-- ==== Sys2Proof/Machine/Dispatch.lean ====
section
/-! DEFINITION. One arm per instruction. -/

namespace Sys2Proof.Machine

def exec (i : Instr) (s : State) : Host.Outcome State Fault Refusal :=
  match i with
  | .setTxFrequencyDivider v => Sys2Proof.Machine.execSetTxFrequencyDivider v s
  | .setTxPulses raw => Sys2Proof.Machine.execSetTxPulses raw s
  | .setMeasurementCycles v => Sys2Proof.Machine.execSetMeasurementCycles v s
  | .setReceiveEvents v => Sys2Proof.Machine.execSetReceiveEvents v s
  | .setVoltageReference v => Sys2Proof.Machine.execSetVoltageReference v s
  | .setMeasurementMode v => Sys2Proof.Machine.execSetMeasurementMode v s
  | .setDamping v => Sys2Proof.Machine.execSetDamping v s
  | .setChannelSwap v => Sys2Proof.Machine.execSetChannelSwap v s
  | .setExternalChannelSelect v => Sys2Proof.Machine.execSetExternalChannelSelect v s
  | .setChannelSelect v => Sys2Proof.Machine.execSetChannelSelect v s
  | .setTofMeasMode v => Sys2Proof.Machine.execSetTofMeasMode v s
  | .setTempMode v => Sys2Proof.Machine.execSetTempMode v s
  | .setTempRtdSelect v => Sys2Proof.Machine.execSetTempRtdSelect v s
  | .setTempClockDivider v => Sys2Proof.Machine.execSetTempClockDivider v s
  | .setPowerBlanking v => Sys2Proof.Machine.execSetPowerBlanking v s
  | .setEchoQualificationThreshold v => Sys2Proof.Machine.execSetEchoQualificationThreshold v s
  | .setReceiveMode v => Sys2Proof.Machine.execSetReceiveMode v s
  | .setTriggerEdgePolarity v => Sys2Proof.Machine.execSetTriggerEdgePolarity v s
  | .setTxPulseShiftPosition raw => Sys2Proof.Machine.execSetTxPulseShiftPosition raw s
  | .setPgaGain v => Sys2Proof.Machine.execSetPgaGain v s
  | .setPgaControl v => Sys2Proof.Machine.execSetPgaControl v s
  | .setLnaControl v => Sys2Proof.Machine.execSetLnaControl v s
  | .setLnaFeedback v => Sys2Proof.Machine.execSetLnaFeedback v s
  | .setTofValue raw => Sys2Proof.Machine.execSetTofValue raw s
  | .setForceShortTof v => Sys2Proof.Machine.execSetForceShortTof v s
  | .setShortTofBlankPeriod v => Sys2Proof.Machine.execSetShortTofBlankPeriod v s
  | .setEchoTimeout v => Sys2Proof.Machine.execSetEchoTimeout v s
  | .setTofTimeoutControl v => Sys2Proof.Machine.execSetTofTimeoutControl v s
  | .setClockInDivider v => Sys2Proof.Machine.execSetClockInDivider v s
  | .setAutoZeroPeriod v => Sys2Proof.Machine.execSetAutoZeroPeriod v s
  | .getbConfig0 => Sys2Proof.Machine.execGetbConfig0 s
  | .getbConfig1 => Sys2Proof.Machine.execGetbConfig1 s
  | .getbConfig2 => Sys2Proof.Machine.execGetbConfig2 s
  | .getbConfig3 => Sys2Proof.Machine.execGetbConfig3 s
  | .getbConfig4 => Sys2Proof.Machine.execGetbConfig4 s
  | .getbTof1 => Sys2Proof.Machine.execGetbTof1 s
  | .getbTof0 => Sys2Proof.Machine.execGetbTof0 s
  | .getbTimeOut => Sys2Proof.Machine.execGetbTimeOut s
  | .getbClockRate => Sys2Proof.Machine.execGetbClockRate s
  | .rdreg a => Sys2Proof.Machine.execRdreg a s
  | .wrerr c => Sys2Proof.Machine.execWrerr c s
  | .wrall => Sys2Proof.Machine.execWrall s
  | .rdall => Sys2Proof.Machine.execRdall s
  | .rderr => Sys2Proof.Machine.execRderr s
  | .frameW a v => Sys2Proof.Machine.execFrameW a v s
  | .frameR a => Sys2Proof.Machine.execFrameR a s

end Sys2Proof.Machine
end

DESCRIPTION OF THE TASK >> The expected output is the exact run of lines from the line with "Sys2Proof.Machine.execSetTofTimeoutControl v s" through the last line of the material above.

EXERCISE ANSWER >>
  | .setTofTimeoutControl v => Sys2Proof.Machine.execSetTofTimeoutControl v s
  | .setClockInDivider v => Sys2Proof.Machine.execSetClockInDivider v s
  | .setAutoZeroPeriod v => Sys2Proof.Machine.execSetAutoZeroPeriod v s
  | .getbConfig0 => Sys2Proof.Machine.execGetbConfig0 s
  | .getbConfig1 => Sys2Proof.Machine.execGetbConfig1 s
  | .getbConfig2 => Sys2Proof.Machine.execGetbConfig2 s
  | .getbConfig3 => Sys2Proof.Machine.execGetbConfig3 s
  | .getbConfig4 => Sys2Proof.Machine.execGetbConfig4 s
  | .getbTof1 => Sys2Proof.Machine.execGetbTof1 s
  | .getbTof0 => Sys2Proof.Machine.execGetbTof0 s
  | .getbTimeOut => Sys2Proof.Machine.execGetbTimeOut s
  | .getbClockRate => Sys2Proof.Machine.execGetbClockRate s
  | .rdreg a => Sys2Proof.Machine.execRdreg a s
  | .wrerr c => Sys2Proof.Machine.execWrerr c s
  | .wrall => Sys2Proof.Machine.execWrall s
  | .rdall => Sys2Proof.Machine.execRdall s
  | .rderr => Sys2Proof.Machine.execRderr s
  | .frameW a v => Sys2Proof.Machine.execFrameW a v s
  | .frameR a => Sys2Proof.Machine.execFrameR a s

end Sys2Proof.Machine
end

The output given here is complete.